施炜接过杯子,在房间里唯一的一张椅子上坐下。
“之前的事,阿恒都告诉我了。”两人对视了好一会儿,施炜才开口,镜片后的眼睛一眨也不眨地看着裴安伊,看上去很平静。
不知道能回答什么,裴安伊垂着眸子,“哦”了一声。
“安伊,之前的种种,我很抱歉,一直没有考虑到你的心情,是我太自私了。阿恒对我说,他之所以让我把这局棋下完,是因为他要看看我到底能不能明白自己要什么。
“我之前还不明白,为什么你总是执着地问我到底要得到什么,安伊,在你走了之后,我才终于找到了答案。

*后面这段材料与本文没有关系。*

/-- Domain 36 is reset: AGT_RFX takes its reset values, and its persistent objects those of the loaded image (R332, R335, R356). -/
def State.resetReflex (s : State) : State :=
  let s1 : State := { s.resetBlock 4 4 with rfx := {} }
  ((List.range 32).foldl (fun st c => (List.range 5).foldl (fun u k =>
    u.loadReg (0x4400 + c) (3 + k) (0x401000 + 64 * c + 8 * k)) st) s1).loadReg 0x4440 1 0x400020

/-- Domain 42 is reset: AGT_BRL takes its reset values, and the trims those of the loaded image (R335, R356). -/
def State.resetBeryl (s : State) : State :=
  (List.range 32).foldl (fun st c => match st.imageValue (0x4400 + c) 8 with
    | some v => st.setTrim c v
    | none => st) (s.resetBlock 4 5)

end Sys2Proof.Machine
end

“这几年,我只想着要夺回自己应得的,而淡忘了初衷,明明当初会那么想得到一切,是因为觉得自己的爸爸太没用,不能给我妈最好的生活。其实,我是为了要给爱人最好的,才想得到一切。”
没有给裴安伊反应的时间,施炜自顾自地一句句说着,说话的时候他一直看着面前的人,神色平静。这些话,是他经过深思之后得出的结论。

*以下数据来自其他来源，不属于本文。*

-- ==== Sys2Proof/Machine/Reset.lean ====
section
/-! DEFINITION. Chapter 20, second part: partial resets, the package reset, shutdown and its abort, requests of objects 0x5C00 and
0x5C02, and the supplies and pins that start and stop the package (R1, R24, R444, R467, R479 to R487, R499, R501). -/

namespace Sys2Proof.Machine

open Reg Host

/-! ## Core and die resets (R479 to R481) -/

/-- Fields of RESET's ARG (R479). -/
def rstMode (a : Nat) : Nat := bits a 2 2
def rstNode (a : Nat) : Nat := bits a 4 4
def rstCore (a : Nat) : Nat := bits a 8 3
def rstPart (a : Nat) : Nat := bits a 12 4

/-- Does ARG keep to R479 for its level: no reserved bit or value, and 0 in the fields that the level does not use? -/
def rstArgOk (a : Nat) : Bool :=
  let level := a % 4
  !bit a 11 && decide (a < 2 ^ 16) && rstMode a != 3 &&
  (decide (level < 2) && decide (rstNode a < 4) || rstNode a == 0) &&
  (level == 0 && decide (rstCore a < 4) || rstCore a == 0) && (level == 2 || rstPart a == 0) &&
  !(level == 3 && rstMode a == 1)

/-- Is a tile in flight read from or written to the T0 of a core (R480)? -/
def State.tileAtCore (s : State) (n c : Nat) (t : Nat × TileFlight) : Bool :=
  match s.cmd t.1 with
  | some x =>
    let f := xfer x.body
    let here (r : Run) : Bool := !r.t3 && nodeOf r.addr == n && region n (localOf r.addr) == some (.t0 c)
    (f.op == 0 && here (f.srcTile t.2.index)) || (f.tileDests t.2).any here
  | none => false

/-- Does work that a core reset waits for remain (R479)? -/
def State.coreBusy (s : State) (n c : Nat) : Bool := s.coreRuns n c || s.flights.any (s.tileAtCore n c)

/-- Poison the destination sectors outside the core that a running command has not delivered (R480). -/
def State.poisonRest (s : State) (n c : Nat) (got : List Nat) (x : Cmd) : State :=
  match s.planOf n x.inst x with
  | .plan p => s.poisonAll (p.dests.filter (fun a => !got.contains a && region n (localOf a) != some (.t0 c)))
  | .refused _ => s

/-- Absorb the work of a core (R480): running commands complete with PREEMPTED, and tiles to or from its T0 end with it. -/
def State.absorbCore (s : State) (n c : Nat) (got : List Nat) : State :=
  let s1 := (s.flights.filter (s.tileAtCore n c)).foldl (fun st t =>
    st.endCut (fun d => d.t3 || nodeOf d.addr != n || region n (localOf d.addr) != some (.t0 c)) .preempted got t) s
  let run := s1.cmdList.filter (fun x => x.phase == .running && x.node == n && x.inst != 12 && engineCore (instEngine x.inst) == c)
  (run.foldl (fun st x => (st.poisonRest n c got x).completeOne x .preempted (s1.endedResult x) n) s1).settleWaits (s.sched.order.length + 1)

/-- Commands accepted and not started, or stopped, that name the core complete with PREEMPTED at the boundary (R479, R480). -/
def State.preemptNamed (s : State) (n c : Nat) : State :=
  let named := s.cmdList.filter (fun x => (x.phase == .waiting || x.phase == .stopped) && s.cmdNode x == n && (s.coresNamed x).contains c)
  (named.foldl (fun st x => st.completeOne x .preempted x.result (if x.phase == .waiting then 0xF else x.node)) s).settleWaits
    (s.sched.order.length + 1)

def State.setReset (s : State) (j : Option ResetJob) : State := s.setBu { s.bu with reset := j }

/-- Begin a core reset (R480, R481). -/
def State.coreReset (s : State) (a : Nat) (got : List Nat) : State :=
  let n := rstNode a
  let c := rstCore a
  if !rstArgOk a || s.bu.shut.isSome || (s.admitted n && !s.domOn (8 * n + 4 + c)) then s.buSettle .badDescriptor 0
  else if !s.admitted n then s.buSettle .nodeLost 0
  else
    let drain := rstMode a != 2
    let s1 := s.setReset (some { level := 0, node := n, core := c, draining := drain, start := s.time.now })
    if drain then s1 else s1.absorbCore n c got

以前母亲老是对他说,人在没有经历过真正的爱情之前都很幼稚,他总是不信,甚至对母亲的话不屑。
可后来他才意识到,那是母亲在经历过一切后才得到的智慧。
很多人都像他这样,自以为很成熟、很了不起,可到头,却连自己的心意都搞不清楚。
裴安伊傻傻地看着施炜,似乎根本不明白他这番话是在说什么。
眼前的男人,真的是他熟悉的施炜吗?真的是那个满脑子只想着野心,根本不曾考虑他心情的施炜吗?
施炜站起身,走到裴安伊面前,两个人贴得很近,近到彼此的呼吸都直接喷在对方脸上。
“你看。”施炜勾着嘴角,笑着吐出两个字,撩起了脸颊旁已经长到遮住耳朵的头发。
灯光下,裴安伊看到他的左耳上戴着那个伦敦珍宝街的钻石耳针,而成对的另一个,正在自己的左耳上。
闪闪发光的钻石让他眼一花,但那一刻从心底深处涌上的热流,却给他带来了更大的冲击。
“看来,这个耳针会给恋人带来好运是真的。”施炜笑着说完,伸手把裴安伊搂进怀里。
裴安伊突然觉得很想哭,但是为什么哭,他不知道。
“笨蛋,你的耳朵发炎了。”搞什么嘛,不适合戴耳针就不要去打洞嘛,耳垂都肿得有平时两倍大了。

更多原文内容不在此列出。